Work item:
Your answer is the lines from the one that has "are dropped. -/" through the last line of the records below, retyped exactly and alone.

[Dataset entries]
—————

-- ==== Sys2Proof/Machine/Operands.lean ====
section
/-! DEFINITION. The operand form of a command: the payload bytes of format `HLP` (30_encoding.md R73, R74). -/

namespace Sys2Proof.Machine

/-- `P = bytes_le(PW)[0 .. LEN]` (30_encoding.md R74): the payload bytes; pad bytes of the last word are dropped. -/
def payloadBytes (len : BitVec 64) (pw : List Word) : List Byte := (bytesLe pw).take len.toNat

end Sys2Proof.Machine
end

—————

Task solution:
/-- `P = bytes_le(PW)[0 .. LEN]` (30_encoding.md R74): the payload bytes; pad bytes of the last word are dropped. -/
def payloadBytes (len : BitVec 64) (pw : List Word) : List Byte := (bytesLe pw).take len.toNat

end Sys2Proof.Machine
end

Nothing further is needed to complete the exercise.